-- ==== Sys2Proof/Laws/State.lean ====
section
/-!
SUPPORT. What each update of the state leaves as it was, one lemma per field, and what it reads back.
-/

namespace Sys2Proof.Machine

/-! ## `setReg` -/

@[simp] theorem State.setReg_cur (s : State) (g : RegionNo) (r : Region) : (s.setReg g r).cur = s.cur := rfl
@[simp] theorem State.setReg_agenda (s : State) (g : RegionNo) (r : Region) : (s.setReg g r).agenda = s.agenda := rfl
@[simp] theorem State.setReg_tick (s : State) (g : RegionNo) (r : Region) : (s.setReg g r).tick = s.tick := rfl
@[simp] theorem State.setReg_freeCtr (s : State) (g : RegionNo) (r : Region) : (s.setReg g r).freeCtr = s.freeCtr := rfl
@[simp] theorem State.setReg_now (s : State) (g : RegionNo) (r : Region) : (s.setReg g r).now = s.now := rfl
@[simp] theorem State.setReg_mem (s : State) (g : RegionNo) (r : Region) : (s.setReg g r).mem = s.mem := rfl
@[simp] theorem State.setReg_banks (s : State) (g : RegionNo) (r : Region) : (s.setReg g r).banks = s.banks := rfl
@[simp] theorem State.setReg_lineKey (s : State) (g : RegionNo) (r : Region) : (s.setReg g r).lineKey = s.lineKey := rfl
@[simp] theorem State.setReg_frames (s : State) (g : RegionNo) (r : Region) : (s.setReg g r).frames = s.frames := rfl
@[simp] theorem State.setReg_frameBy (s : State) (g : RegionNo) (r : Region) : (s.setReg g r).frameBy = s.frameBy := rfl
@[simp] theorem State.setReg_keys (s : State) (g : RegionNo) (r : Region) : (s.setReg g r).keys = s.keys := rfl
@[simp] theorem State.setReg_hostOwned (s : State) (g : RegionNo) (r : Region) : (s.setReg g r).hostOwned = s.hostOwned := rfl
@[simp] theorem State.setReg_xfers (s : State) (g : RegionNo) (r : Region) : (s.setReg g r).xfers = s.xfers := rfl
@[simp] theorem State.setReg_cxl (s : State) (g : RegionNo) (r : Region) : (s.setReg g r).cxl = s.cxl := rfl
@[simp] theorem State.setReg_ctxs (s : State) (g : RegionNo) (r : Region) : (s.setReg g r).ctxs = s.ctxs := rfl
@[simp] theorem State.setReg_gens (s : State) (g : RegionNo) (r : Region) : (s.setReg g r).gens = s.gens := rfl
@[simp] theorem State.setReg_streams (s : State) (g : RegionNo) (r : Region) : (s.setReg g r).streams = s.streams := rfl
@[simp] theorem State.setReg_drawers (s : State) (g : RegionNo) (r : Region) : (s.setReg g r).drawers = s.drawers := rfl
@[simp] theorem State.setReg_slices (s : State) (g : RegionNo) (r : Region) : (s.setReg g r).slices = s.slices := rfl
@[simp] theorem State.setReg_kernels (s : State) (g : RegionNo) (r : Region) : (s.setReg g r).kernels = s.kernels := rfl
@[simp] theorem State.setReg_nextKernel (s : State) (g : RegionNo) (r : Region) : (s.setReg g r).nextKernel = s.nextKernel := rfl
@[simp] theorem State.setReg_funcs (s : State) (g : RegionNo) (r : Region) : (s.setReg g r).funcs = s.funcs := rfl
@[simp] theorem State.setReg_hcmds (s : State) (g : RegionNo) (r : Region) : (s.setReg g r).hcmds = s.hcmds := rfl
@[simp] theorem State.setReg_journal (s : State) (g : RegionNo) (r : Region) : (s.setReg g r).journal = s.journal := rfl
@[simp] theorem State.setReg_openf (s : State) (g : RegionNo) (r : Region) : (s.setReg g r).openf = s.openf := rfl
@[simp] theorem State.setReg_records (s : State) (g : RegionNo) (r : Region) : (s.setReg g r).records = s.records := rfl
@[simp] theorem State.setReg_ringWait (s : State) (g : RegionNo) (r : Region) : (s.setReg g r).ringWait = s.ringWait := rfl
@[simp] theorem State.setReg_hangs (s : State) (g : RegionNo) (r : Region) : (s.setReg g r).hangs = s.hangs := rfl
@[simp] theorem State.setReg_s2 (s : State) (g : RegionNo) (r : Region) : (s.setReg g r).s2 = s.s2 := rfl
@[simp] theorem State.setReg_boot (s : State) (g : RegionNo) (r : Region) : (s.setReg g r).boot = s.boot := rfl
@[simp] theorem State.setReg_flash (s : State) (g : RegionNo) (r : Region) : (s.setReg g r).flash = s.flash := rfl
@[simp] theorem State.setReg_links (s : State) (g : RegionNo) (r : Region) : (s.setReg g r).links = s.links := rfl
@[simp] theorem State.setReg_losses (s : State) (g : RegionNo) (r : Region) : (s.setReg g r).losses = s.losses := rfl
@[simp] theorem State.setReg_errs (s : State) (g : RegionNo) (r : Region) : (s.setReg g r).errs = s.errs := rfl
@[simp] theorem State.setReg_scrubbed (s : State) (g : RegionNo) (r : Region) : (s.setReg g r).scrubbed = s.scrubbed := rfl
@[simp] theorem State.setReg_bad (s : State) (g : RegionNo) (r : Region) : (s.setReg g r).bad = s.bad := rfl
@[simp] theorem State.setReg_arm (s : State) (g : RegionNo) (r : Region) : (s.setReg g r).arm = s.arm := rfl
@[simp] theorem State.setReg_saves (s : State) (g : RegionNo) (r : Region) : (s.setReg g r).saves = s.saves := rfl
--
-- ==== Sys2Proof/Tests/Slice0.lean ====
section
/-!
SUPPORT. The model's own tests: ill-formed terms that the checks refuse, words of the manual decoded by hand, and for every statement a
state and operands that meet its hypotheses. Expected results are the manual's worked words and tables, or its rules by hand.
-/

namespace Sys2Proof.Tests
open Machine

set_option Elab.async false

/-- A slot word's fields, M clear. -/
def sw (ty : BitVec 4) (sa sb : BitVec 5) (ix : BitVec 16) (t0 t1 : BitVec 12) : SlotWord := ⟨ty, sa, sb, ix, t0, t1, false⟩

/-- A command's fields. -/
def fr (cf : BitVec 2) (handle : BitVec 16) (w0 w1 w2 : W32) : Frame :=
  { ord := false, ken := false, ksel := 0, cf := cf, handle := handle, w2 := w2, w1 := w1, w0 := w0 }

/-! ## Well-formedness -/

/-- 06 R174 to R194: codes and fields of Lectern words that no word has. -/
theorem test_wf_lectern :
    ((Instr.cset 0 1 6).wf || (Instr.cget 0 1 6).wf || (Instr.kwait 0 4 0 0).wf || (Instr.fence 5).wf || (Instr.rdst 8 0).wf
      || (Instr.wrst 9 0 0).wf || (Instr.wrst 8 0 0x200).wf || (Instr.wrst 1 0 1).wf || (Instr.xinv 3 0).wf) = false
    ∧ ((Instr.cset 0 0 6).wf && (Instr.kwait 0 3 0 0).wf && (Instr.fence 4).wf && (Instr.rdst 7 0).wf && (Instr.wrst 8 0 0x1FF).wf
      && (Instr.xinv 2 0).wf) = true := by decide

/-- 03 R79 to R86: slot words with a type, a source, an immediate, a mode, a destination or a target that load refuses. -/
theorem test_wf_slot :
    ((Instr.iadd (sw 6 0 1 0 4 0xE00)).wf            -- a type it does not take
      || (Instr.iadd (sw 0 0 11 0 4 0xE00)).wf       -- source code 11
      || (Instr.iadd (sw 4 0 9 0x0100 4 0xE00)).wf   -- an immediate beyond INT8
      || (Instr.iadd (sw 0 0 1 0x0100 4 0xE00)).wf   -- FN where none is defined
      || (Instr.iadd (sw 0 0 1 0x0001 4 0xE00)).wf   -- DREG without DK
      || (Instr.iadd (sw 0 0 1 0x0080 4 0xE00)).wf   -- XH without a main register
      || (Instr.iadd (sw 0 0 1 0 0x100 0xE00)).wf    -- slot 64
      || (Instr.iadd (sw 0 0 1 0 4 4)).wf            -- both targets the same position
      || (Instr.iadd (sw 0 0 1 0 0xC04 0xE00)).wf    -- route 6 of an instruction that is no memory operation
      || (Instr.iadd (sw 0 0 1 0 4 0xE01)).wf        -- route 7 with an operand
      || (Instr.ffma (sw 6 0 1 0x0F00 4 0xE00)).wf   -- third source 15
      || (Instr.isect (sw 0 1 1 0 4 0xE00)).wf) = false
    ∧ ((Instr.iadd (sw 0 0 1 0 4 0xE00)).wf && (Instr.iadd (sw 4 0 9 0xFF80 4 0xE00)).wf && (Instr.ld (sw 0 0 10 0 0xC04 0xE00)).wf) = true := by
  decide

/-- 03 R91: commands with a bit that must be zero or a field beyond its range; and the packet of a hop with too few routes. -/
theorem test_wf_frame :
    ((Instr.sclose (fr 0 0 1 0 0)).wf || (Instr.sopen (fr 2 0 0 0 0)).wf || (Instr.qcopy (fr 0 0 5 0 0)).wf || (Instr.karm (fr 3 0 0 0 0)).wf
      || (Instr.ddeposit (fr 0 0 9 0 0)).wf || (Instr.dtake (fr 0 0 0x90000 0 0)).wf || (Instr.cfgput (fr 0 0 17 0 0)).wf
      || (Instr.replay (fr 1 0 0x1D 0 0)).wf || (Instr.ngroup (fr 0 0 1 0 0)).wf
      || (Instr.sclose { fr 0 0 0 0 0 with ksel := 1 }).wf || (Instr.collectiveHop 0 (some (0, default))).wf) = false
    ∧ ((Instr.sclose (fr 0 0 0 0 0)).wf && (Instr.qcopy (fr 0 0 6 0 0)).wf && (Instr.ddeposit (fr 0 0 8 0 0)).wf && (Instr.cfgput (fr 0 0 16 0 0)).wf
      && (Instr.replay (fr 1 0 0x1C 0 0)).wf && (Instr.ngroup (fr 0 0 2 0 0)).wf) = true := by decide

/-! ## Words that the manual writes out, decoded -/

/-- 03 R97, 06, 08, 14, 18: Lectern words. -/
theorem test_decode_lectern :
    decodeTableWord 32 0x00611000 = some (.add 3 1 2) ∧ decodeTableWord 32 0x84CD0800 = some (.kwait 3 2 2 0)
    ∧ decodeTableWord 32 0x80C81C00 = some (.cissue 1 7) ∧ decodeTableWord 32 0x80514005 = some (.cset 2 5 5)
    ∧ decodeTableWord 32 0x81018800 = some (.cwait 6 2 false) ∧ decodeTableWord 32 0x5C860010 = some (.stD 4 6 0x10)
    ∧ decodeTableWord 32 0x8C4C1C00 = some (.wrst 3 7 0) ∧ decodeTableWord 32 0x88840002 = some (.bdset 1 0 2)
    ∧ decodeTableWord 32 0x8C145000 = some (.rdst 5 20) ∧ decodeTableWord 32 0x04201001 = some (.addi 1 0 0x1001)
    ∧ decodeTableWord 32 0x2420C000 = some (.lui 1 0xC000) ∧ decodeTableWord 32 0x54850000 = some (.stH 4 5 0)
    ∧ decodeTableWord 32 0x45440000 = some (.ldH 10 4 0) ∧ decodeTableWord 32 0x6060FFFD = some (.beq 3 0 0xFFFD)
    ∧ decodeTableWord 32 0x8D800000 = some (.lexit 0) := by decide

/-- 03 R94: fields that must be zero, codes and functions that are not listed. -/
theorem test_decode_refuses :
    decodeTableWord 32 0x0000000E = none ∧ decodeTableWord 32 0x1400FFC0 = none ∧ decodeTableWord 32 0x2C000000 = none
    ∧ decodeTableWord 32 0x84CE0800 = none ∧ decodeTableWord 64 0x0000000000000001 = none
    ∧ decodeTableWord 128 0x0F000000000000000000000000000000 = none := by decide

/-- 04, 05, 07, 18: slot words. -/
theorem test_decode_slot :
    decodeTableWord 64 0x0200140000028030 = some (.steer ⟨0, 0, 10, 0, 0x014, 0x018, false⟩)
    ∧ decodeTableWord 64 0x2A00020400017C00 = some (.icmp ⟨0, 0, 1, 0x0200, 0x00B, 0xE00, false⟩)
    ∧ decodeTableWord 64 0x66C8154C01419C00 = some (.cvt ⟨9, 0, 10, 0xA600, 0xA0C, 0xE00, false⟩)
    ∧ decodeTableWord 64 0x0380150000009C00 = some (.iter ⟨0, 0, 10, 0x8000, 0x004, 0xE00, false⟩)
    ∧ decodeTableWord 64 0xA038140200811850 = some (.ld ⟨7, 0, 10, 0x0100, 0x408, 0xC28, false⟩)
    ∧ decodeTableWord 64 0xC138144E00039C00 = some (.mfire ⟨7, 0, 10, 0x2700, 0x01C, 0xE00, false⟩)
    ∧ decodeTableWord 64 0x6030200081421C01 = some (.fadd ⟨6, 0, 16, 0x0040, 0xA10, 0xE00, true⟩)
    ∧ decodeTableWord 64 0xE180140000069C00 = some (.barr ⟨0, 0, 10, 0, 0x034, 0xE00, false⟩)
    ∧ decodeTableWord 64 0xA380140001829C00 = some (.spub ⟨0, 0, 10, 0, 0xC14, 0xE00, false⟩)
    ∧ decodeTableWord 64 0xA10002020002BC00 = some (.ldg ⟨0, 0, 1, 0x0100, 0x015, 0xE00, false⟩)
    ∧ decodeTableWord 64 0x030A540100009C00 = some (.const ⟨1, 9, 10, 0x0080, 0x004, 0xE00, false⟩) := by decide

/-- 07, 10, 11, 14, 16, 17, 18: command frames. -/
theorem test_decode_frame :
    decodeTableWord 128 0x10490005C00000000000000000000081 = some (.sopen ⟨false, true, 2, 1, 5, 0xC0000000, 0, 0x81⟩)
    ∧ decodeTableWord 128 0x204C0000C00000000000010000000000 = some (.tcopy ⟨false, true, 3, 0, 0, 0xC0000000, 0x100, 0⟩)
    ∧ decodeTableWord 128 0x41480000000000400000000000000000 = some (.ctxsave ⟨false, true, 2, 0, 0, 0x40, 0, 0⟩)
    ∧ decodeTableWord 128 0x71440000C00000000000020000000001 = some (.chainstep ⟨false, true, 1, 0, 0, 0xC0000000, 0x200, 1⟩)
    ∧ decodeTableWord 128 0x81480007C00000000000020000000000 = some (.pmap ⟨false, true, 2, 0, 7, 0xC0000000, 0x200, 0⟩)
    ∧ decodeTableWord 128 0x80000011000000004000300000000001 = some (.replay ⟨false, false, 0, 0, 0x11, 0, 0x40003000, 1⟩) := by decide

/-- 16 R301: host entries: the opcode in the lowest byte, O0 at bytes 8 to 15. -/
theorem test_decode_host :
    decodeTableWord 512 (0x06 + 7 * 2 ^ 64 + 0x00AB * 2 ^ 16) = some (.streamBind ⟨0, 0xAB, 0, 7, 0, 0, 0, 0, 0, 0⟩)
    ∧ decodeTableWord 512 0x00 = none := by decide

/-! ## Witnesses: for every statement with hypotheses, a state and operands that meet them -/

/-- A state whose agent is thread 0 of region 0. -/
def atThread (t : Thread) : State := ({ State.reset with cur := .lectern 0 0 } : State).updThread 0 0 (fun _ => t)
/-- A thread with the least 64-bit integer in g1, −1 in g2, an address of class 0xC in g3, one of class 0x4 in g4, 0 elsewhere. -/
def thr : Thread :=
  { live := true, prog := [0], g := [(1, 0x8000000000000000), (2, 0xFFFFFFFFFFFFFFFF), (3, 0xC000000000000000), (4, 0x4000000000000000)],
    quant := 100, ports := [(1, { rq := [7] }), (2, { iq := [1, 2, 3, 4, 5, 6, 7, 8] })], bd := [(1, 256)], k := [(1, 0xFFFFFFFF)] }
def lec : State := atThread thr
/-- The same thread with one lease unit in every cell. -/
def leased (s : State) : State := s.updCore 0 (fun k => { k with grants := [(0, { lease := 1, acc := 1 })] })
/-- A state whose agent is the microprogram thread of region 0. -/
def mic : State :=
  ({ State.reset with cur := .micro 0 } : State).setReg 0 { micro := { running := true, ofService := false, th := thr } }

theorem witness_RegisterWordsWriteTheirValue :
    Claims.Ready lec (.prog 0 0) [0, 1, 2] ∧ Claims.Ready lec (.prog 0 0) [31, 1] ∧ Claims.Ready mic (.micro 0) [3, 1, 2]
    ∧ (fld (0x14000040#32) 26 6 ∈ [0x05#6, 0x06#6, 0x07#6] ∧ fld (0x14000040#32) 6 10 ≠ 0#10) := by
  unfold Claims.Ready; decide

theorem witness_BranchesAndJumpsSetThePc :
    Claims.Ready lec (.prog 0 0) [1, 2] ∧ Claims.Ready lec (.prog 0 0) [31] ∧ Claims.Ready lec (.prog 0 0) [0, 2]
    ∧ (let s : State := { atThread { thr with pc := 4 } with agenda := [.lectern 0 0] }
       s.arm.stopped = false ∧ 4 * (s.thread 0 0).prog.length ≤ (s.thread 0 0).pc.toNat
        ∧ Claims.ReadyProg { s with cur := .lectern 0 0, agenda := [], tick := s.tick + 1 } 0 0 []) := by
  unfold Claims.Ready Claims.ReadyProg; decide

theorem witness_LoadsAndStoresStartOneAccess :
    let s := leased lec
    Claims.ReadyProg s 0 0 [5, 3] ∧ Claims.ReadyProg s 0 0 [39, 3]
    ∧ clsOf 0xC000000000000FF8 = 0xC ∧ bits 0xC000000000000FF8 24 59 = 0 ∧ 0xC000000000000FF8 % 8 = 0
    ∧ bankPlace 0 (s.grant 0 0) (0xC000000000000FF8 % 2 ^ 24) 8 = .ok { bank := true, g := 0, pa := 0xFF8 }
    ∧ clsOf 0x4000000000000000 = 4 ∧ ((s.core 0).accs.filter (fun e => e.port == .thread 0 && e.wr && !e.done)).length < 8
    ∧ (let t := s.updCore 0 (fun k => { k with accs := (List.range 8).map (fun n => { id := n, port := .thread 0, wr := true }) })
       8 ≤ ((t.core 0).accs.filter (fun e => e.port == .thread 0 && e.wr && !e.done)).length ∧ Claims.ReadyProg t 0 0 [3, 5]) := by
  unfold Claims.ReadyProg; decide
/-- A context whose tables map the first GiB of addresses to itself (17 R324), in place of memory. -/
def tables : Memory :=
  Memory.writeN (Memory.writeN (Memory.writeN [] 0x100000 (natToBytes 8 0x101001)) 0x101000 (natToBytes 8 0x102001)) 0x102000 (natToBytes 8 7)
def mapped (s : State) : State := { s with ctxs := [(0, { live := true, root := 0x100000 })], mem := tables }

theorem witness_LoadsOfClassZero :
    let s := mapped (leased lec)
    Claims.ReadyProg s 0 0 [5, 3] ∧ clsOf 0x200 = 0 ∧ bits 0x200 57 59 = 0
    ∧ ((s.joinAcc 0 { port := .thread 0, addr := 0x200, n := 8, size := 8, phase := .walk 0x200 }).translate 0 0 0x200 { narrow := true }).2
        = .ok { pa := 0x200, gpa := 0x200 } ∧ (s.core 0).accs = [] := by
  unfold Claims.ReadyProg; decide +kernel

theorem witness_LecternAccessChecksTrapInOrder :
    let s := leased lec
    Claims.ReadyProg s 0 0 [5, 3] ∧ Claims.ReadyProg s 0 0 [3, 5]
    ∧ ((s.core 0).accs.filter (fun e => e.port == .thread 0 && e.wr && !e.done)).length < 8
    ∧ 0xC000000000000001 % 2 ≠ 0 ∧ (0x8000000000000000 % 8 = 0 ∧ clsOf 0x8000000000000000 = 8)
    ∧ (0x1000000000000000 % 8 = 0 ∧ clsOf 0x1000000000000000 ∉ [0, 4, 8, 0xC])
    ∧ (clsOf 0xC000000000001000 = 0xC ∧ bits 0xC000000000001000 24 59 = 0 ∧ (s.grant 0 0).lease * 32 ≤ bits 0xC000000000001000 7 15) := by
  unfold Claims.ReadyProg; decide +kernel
---
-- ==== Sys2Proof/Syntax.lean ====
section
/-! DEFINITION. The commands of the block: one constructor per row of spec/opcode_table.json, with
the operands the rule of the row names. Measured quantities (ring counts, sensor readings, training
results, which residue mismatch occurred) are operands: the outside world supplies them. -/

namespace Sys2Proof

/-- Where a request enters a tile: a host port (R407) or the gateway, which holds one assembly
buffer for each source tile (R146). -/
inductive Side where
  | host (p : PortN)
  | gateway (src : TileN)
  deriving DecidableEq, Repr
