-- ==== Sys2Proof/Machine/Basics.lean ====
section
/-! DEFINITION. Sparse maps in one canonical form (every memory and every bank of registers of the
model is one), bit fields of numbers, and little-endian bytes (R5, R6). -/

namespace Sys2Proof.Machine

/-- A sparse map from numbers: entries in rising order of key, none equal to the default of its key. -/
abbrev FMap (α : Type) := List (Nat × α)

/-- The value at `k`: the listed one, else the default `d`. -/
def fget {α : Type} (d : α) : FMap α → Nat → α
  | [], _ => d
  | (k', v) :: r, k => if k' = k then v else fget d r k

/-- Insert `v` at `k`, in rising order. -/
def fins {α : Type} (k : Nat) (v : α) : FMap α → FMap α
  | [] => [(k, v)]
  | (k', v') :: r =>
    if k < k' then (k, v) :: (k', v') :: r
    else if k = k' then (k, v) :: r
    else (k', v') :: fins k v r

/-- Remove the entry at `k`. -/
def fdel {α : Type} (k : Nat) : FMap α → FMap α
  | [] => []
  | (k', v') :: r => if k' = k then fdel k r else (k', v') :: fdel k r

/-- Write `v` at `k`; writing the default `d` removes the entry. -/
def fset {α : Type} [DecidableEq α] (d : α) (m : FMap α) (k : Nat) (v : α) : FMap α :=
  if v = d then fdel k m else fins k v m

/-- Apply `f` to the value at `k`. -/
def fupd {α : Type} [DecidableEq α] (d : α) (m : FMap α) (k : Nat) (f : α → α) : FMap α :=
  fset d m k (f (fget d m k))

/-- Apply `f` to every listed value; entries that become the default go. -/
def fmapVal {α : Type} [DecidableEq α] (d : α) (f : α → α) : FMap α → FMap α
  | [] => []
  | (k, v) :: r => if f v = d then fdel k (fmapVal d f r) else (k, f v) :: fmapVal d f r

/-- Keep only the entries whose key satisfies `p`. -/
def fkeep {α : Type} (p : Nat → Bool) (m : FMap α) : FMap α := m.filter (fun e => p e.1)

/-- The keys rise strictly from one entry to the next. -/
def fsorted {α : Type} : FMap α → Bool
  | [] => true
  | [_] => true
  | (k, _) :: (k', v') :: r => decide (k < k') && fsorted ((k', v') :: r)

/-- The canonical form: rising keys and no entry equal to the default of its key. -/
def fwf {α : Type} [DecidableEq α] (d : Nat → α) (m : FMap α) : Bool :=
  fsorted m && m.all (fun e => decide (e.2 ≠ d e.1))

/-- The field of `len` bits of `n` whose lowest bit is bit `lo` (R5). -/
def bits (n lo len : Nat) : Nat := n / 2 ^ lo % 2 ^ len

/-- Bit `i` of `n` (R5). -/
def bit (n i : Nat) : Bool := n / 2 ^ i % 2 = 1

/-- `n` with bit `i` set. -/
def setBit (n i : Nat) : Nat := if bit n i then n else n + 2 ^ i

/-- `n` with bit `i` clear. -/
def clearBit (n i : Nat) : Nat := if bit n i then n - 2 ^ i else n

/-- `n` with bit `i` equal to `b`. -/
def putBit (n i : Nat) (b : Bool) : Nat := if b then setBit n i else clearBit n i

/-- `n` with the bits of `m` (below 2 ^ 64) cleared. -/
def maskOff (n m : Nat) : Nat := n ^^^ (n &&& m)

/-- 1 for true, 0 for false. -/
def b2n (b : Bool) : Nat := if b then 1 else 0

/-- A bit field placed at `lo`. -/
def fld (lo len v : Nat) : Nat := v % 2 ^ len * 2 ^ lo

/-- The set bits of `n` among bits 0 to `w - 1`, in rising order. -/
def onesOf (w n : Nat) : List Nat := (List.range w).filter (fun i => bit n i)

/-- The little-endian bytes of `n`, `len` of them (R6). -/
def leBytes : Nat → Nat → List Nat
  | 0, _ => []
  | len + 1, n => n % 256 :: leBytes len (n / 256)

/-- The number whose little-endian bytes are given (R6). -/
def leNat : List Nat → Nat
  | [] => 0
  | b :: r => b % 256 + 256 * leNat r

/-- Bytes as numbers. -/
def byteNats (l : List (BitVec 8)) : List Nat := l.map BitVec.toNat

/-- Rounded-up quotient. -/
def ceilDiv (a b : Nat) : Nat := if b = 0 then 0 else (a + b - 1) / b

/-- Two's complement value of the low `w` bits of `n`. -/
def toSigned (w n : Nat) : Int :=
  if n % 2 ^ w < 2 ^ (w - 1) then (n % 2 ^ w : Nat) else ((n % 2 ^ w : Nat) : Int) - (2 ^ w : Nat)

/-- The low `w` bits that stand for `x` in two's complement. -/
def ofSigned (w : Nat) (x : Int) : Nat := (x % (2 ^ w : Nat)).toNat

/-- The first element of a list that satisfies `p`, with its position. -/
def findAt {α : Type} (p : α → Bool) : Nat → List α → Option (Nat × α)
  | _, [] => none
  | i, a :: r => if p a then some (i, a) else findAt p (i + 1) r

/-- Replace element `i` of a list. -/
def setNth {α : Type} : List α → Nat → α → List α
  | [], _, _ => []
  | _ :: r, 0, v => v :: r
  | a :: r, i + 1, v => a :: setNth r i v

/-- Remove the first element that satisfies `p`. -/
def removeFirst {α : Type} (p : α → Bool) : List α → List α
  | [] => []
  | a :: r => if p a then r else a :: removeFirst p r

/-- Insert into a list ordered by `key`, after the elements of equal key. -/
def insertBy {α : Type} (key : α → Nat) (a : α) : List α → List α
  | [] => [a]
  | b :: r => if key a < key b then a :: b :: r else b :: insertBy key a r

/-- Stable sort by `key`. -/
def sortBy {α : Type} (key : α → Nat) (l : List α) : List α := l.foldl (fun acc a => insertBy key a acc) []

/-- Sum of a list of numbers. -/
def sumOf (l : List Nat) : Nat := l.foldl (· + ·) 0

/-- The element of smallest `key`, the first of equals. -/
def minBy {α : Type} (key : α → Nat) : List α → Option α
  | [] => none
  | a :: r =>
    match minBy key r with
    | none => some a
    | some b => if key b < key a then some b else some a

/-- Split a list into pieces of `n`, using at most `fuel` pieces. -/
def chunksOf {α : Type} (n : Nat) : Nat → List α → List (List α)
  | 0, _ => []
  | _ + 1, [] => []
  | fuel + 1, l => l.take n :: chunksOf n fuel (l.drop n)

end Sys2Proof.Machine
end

#### Directions for this task
Using the records above, report each line that contains the word "hypotheses" by copying it.

#### Problem solution
state and operands that meet its hypotheses. Expected results are the manual's worked words and tables, or its rules by hand.
/-! ## Witnesses: for every statement with hypotheses, a state and operands that meet them -/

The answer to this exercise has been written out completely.